At The Motley Fool, our advice to investors is and has always been to ignore the "noise" that comes from Wall Street, and to treat any specific recommendations for stock purchase with skepticism. Meaning that things such as one-year price targets, which are the language of sell-side analysts, ought to be of no interest to an individual investor. We teach investors to think like business owners, not renters or passive pushers of paper. It is our genuine hope that investors seek to buy companies that they truly understand and would be willing to own for a lifetime. If there is one lesson that individual investors must learn from Enron, that is: Buy What You Know. Enron's CEO Ken Lay has admitted that he himself did not fully understand the inner workings of Enron, and we can assume that he at least had all of the information. Even with full disclosure, Enron would have been a tough company for the majority of all investors to understand. The company was unapologetic in its refusal to provide information about its equity and debt structures for years before it actually blew up. My hope is that investors take the lesson offered by Enron and remain healthy skeptics in the future: when a company fails to treat shareholders as co-owners one should assume that those components which are hidden from view do not contain good news.
There is a simple calculus that investors use in valuing a company. A company is fairly valued by all of its future profits discounted for risk. Obviously, the greater the risk to profits, the higher the discount should be, and less valuable every expected dollar of future profits would be right now. Over the last 12 months 233 public companies have had to restate their earnings, and not surprisingly, none of these restatements have made the companies' operating results look better. Getting away with falsifying earnings over a long period of time is difficult. It is much easier to falsify levels of risk and this, in the end, is what Enron, and by extension, its auditors and the analysts have done, by commission or by omission.
Individual investors have seen great strides in the level of protection afforded in the U.S. stock markets over the last decade. Information technology and the Internet went a long way toward making public documents, including SEC filings, available at an instant to the vast majority of shareholders. Regulatory improvements such as Regulation Fair Disclosure have gone even further to ensure that companies provide fair and equal access to information vital for people to make investing decisions. We hope to see that work continued and support all efforts to increase financial education in America.

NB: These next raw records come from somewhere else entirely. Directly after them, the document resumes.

-- ==== Sys2Proof/Machine/Requests.lean ====
section
/-! DEFINITION. How the owning unit carries out each of the fourteen request kinds and what it answers (02, R30 to R32, and each kind's chapter). -/

namespace Sys2Proof.Machine

/-! ### Output unit (10) -/

/-- CONFIG_OUTPUT replaces one line record; its level is the request's for DIRECT, the wanted one for LINKED (R164). -/
def OutputUnit.configure (o : OutputUnit) (n : Fin 8) (l : Line) : OutputUnit :=
  let level := match l.owner with
    | .direct => l.level
    | .linked => l.wanted o.view
  { o with lines := o.lines.set n.val { l with level := level } n.isLt }

/-- CONFIG_OUTPUT (R164). -/
def applyConfigOutput (h : Held) (n : Fin 8) (l : Line) (s : State) : State :=
  let out := s.out.configure n l
  answer h (Answer.done out.active) (s.setOut out)

/-- Some line of the set is LINKED (R165). -/
def OutputUnit.anyLinked (o : OutputUnit) (lines : BitVec 8) : Bool :=
  (List.finRange 8).any fun n => lines.getLsbD n.val && (o.lines[n]).owner = .linked

/-- The lines of the set take their requested levels together (R165). -/
def OutputUnit.setLevels (o : OutputUnit) (lines : BitVec 8) (levels : Vector Bool 8) : OutputUnit :=
  { o with lines := Vector.ofFn fun n => if lines.getLsbD n.val then { o.lines[n] with level := levels[n] } else o.lines[n] }

/-- SET_OUTPUTS (R165). -/
def applySetOutputs (h : Held) (lines : BitVec 8) (levels : Vector Bool 8) (s : State) : State :=
  if s.out.anyLinked lines then answer h (Answer.refused .wrongOwner) s
  else
    let out := s.out.setLevels lines levels
    answer h (Answer.done out.active) (s.setOut out)

/-! ### Journal unit (08) -/

/-- The page is in the pool: queued or in the slot (R126). -/
def Journal.inPool (j : Journal) (a : Word) : Bool :=
  j.queue.contains a || (match j.page with
    | some page => page.addr = a
    | none => false)

/-- GIVE_PAGES (R140). -/
def applyGivePages (h : Held) (pages : List Word) (s : State) : State :=
  if Config.queueLimit < s.jrn.queue.length + pages.length ∨ pages.any s.jrn.inPool then
    answer h (Answer.refused .poolFull) s
  else
    let queue := s.jrn.queue ++ pages
    answer h (Answer.done (BitVec.ofNat 32 queue.length)) (s.setJrn { s.jrn with queue := queue })

/-- RECLAIM_PAGES (R141). -/
def applyReclaimPages (h : Held) (limit : Nat) (s : State) : State :=
  let taken := s.jrn.queue.take limit
  let rest := s.jrn.queue.drop limit
  answer h { code := .done, value := BitVec.ofNat 32 taken.length, params := reclaimParams taken rest.length }
    (s.setJrn { s.jrn with queue := rest })

/-- FLUSH_JOURNAL (R142). -/
def applyFlushJournal (h : Held) (s : State) : State :=
  if s.jrn.frameOpen then (s.setJrn { s.jrn with closeMark := .flush }).walkTo (.workingFlush h)
  else if s.jrn.hasRecords then closePage .flush (s.walkTo (.workingFlush h))
  else answer h (Answer.done 0) s

/-! ### Scan engine (03 to 07) -/

/-- The spot on a point being configured or released is ended ABORTED, its mark cleared in the same event (R53). -/
def abortSpotOn (p : PointId) (s : State) : State :=
  if (s.point p).spotBusy then (orderSpotEnd .aborted s).setBusy p false else s

/-- Steps 2 to 6 of R50 on the point's record. -/
def Point.configure (pt : Point) (cfg : Settings) : Point :=
  let pt' := { pt with cfg := cfg, tuning := cfg.gains, calPhase := .none, calStep := 0, armedReseed := false, armedRecal := false,
                       seedPending := false, faultCause := .none, debounce := 0, stuck := 0, lastRawDelta := 0, lastDelta := 0 }
  match cfg.calMode with
  | .none => { pt' with state := .idle, seedPending := true }
  | .offset => pt'.startCalibration
  | .full => pt'.startCalibration

/-- CONFIG_POINT (R50). -/
def applyConfigPoint (h : Held) (p : PointId) (cfg : Settings) (s : State) : State :=
  let s' := abortSpotOn p s
  answer h (Answer.done 0) (s'.updatePoint p ((s'.point p).configure cfg))

/-- Steps 2 to 4 of R54 on the point's record. -/
def Point.release (pt : Point) : Point :=
  { pt with calPhase := .none, calStep := 0, armedReseed := false, armedRecal := false, seedPending := false,
            faultCause := .none, state := .disabled }

/-- Step 5 of R54 on a group's record. -/
def Group.without (g : Group) (p : PointId) : Group :=
  if inSet g.members p then
    { g with members := withoutBit g.members p.val, reference := if g.reference = some p then none else g.reference }
  else g

/-- RELEASE_POINT (R54). -/
def applyReleasePoint (h : Held) (p : PointId) (s : State) : State :=
  let s' := abortSpotOn p s
  let s'' := s'.updatePoint p (s'.point p).release
  answer h (Answer.done 0) (s''.setEng { s''.eng with groups := Vector.ofFn fun i => (s''.eng.groups[i]).without p })

/-- A member of the set belongs to a group other than `i` (R99). -/
def groupConflict (groups : Vector Group 4) (i : Fin 4) (members : PointSet) : Bool :=
  (List.finRange 4).any fun j => j ≠ i && (groups[j].members &&& members) ≠ 0

/-- The record a CONFIG_GROUP leaves: the request's, or cleared for an empty member set (R99). -/
def Group.orCleared (g : Group) : Group := if g.members = 0 then Group.reset else g

/-- CONFIG_GROUP (R99). -/
def applyConfigGroup (h : Held) (i : Fin 4) (g : Group) (s : State) : State :=
  if groupConflict s.eng.groups i g.members then answer h (Answer.refused .groupConflict) s
  else
    answer h (Answer.done (BitVec.ofNat 32 (setSize g.members)))
      (s.setEng { s.eng with groups := s.eng.groups.set i.val g.orCleared i.isLt })

/-- SET_TIMING (R122). -/
def applySetTiming (h : Held) (t : Timing) (s : State) : State :=
  let eng := { s.eng with timing := t, quiet := 0, rate := if t.drowsyAfter = 0 then .brisk else s.eng.rate }
  answer h (Answer.done 0) ((s.setEng eng).setJrn { s.jrn with linger := t.linger })

/-- A RECALIBRATE arms the points that can take one (R69). -/
def Point.armRecal (pt : Point) : Point :=
  if pt.state = .fault ∨ pt.state.detecting then { pt with armedRecal := true } else pt

/-- A RESEED arms the points that can take one (R93). -/
def Point.armReseed (pt : Point) : Point := if pt.state.detecting then { pt with armedReseed := true } else pt

/-- The point table with a function applied to the points of a set. -/
def mapSet (set : PointSet) (f : Point → Point) (points : Vector Point 32) : Vector Point 32 :=
  Vector.ofFn fun p => if inSet set p then f points[p] else points[p]

/-- The number of points of a set with a mark set. -/
def countMarked (set : PointSet) (mark : Point → Bool) (points : Vector Point 32) : Nat :=
  ((pointsOf set).filter fun p => mark points[p]).length

/-- RECALIBRATE (R69). -/
def applyRecalibrate (h : Held) (set : PointSet) (s : State) : State :=
  let points := mapSet set Point.armRecal s.eng.points
  answer h (Answer.done (BitVec.ofNat 32 (countMarked set (·.armedRecal) points))) (s.setEng { s.eng with points := points })

/-- RESEED (R93). -/
def applyReseed (h : Held) (set : PointSet) (s : State) : State :=
  let points := mapSet set Point.armReseed s.eng.points
  answer h (Answer.done (BitVec.ofNat 32 (countMarked set (·.armedReseed) points))) (s.setEng { s.eng with points := points })

/-- The writes of a snapshot: one record a point in ascending order, at consecutive 32-byte places (R156). -/
def snapshotWrites (eng : ScanEngine) (buffer : Word) : List PointId → List SpotWrite
  | [] => []
  | p :: ps =>
    { kind := .snapshotRecord, addr := buffer, data := snapshotWords p eng.points[p] (groupOf eng.groups p) } ::
      snapshotWrites eng (buffer + 32) ps

/-- SNAPSHOT (R156): the copies are handed to the spot unit; an empty set is reported at once with 0. -/
def applySnapshot (h : Held) (buffer : Word) (set : PointSet) (s : State) : State :=
  match pointsOf set with
  | [] => answer h (Answer.done 0) s
  | ps =>
    pushSpots (snapshotWrites s.eng buffer ps)
      ((s.setSpt { s.spt with snapshot := some { total := ps.length, left := ps.length } }).walkTo (.awaiting h .applied))

/-- MARK (R143). -/
def applyMark (h : Held) (tag : Half) (s : State) : State :=
  match s.eng.mark with
  | some _ => answer h (Answer.refused .markBusy) s
  | none => answer h (Answer.done 0) (s.setEng { s.eng with mark := some { tag := tag, addr := h.addr } })

/-! ### Spot unit (09) -/

/-- SPOT: the hand-off question, then acceptance or supersession (R32, R150, R153); in STOPPING the walker
closes the block ABORTED (R34, R150). -/
def applySpot (h : Held) (p : PointId) (multiplier : Nat) (s : State) : State :=
  if s.ctl.op = .stopping then answer h (Answer.refused .aborted) s
  else
    match (s.point p).state with
    | .disabled => answer h (Answer.refused .pointDisabled) s
    | .calibrating => answer h (Answer.refused .pointBusy) s
    | _ =>
      match s.spt.state with
      | .empty => acceptSpot h p multiplier s
      | _ => orderSpotEnd .superseded (s.walkTo (.workingSpot h))

/-! ### The request the walker holds -/

/-- The scan engine applies a boundary request (R121). -/
def applyBoundary (h : Held) (r : Request) (s : State) : State :=
  match r with
  | .configPoint p cfg => applyConfigPoint h p cfg s
  | .releasePoint p => applyReleasePoint h p s
  | .configGroup i g => applyConfigGroup h i g s
  | .setTiming t => applySetTiming h t s
  | .recalibrate set => applyRecalibrate h set s
  | .reseed set => applyReseed h set s
  | .snapshot buffer set => applySnapshot h buffer set s
  | .mark tag => applyMark h tag s
  | .configOutput _ _ => s
  | .setOutputs _ _ => s
  | .givePages _ => s
  | .reclaimPages _ => s
  | .flushJournal => s
  | .spot _ _ => s

/-- The block of a boundary request that the scan engine has not yet applied (R31). -/
def WalkerState.unapplied : WalkerState → Option Held
  | .awaiting h .passed => some h
  | .awaiting h .waits => some h
  | _ => none

/-- The boundary request that the scan engine has not yet applied (R31), with its block. -/
def State.waitingBoundary (s : State) : Option (Held × Request) :=
  match s.wk.state.unapplied with
  | some h =>
    match parse h.block with
    | .ok r => if r.cls = .boundary then some (h, r) else none
    | .error _ => none
  | none => none

/-- The request in WORKING that its unit has not yet answered (R30, R32), with its block. -/
def State.workingRequest (s : State) : Option (Held × Request) :=
  match s.wk.state with
  | .workingUnit h =>
    match parse h.block with
    | .ok r => some (h, r)
    | .error _ => none
  | _ => none

/-- The engine applies the boundary request the walker holds, if any (R119 step 6, R123). -/
def applyWaiting (s : State) : State :=
  match s.waitingBoundary with
  | some (h, r) => applyBoundary h r s
  | none => s

/-- The engine applies the boundary request that has waited for the frame's end (R31, R119 step 6). -/
def applyReached (s : State) : State :=
  match s.wk.state with
  | .awaiting _ .waits => applyWaiting s
  | _ => s

/-- The walker, with the boundary request that it has passed, if any, at the engine inside a frame: the request waits for that
frame's end (R31, R121). -/
def Walker.reached (w : Walker) : Walker :=
  match w.state with
  | .awaiting h .passed => { w with state := .awaiting h .waits }
  | _ => w

/-- The boundary request that the walker has passed reaches the engine: between frames it is applied at once, and inside a
frame it waits for that frame's end (R31, R121). -/
def reachEngine (s : State) : State :=
  if s.betweenFrames then applyWaiting s else s.setWk s.wk.reached

end Sys2Proof.Machine
end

In a pari-mutuel environment such as a stock market, where every decision to buy, sell, or do nothing has a small effect on every other participant in the market, there is little chance that anyone will be able to provide absolute protection from bad information, whether intentionally or accidentally disseminated. However, the markets are built on trust, and there is a reason far beyond the power of American commerce that causes more than 48% of the world's equity capital to be represented here: investors the world wide know that their financial interests are better protected in the U.S.'s relatively transparent markets than in any other country on earth. It is in our best interest to ensure that we eradicate corruption and keep our markets strong.
Thank you for your attention. I appreciate the opportunity to address the Committee, and I would be happy to answer any questions.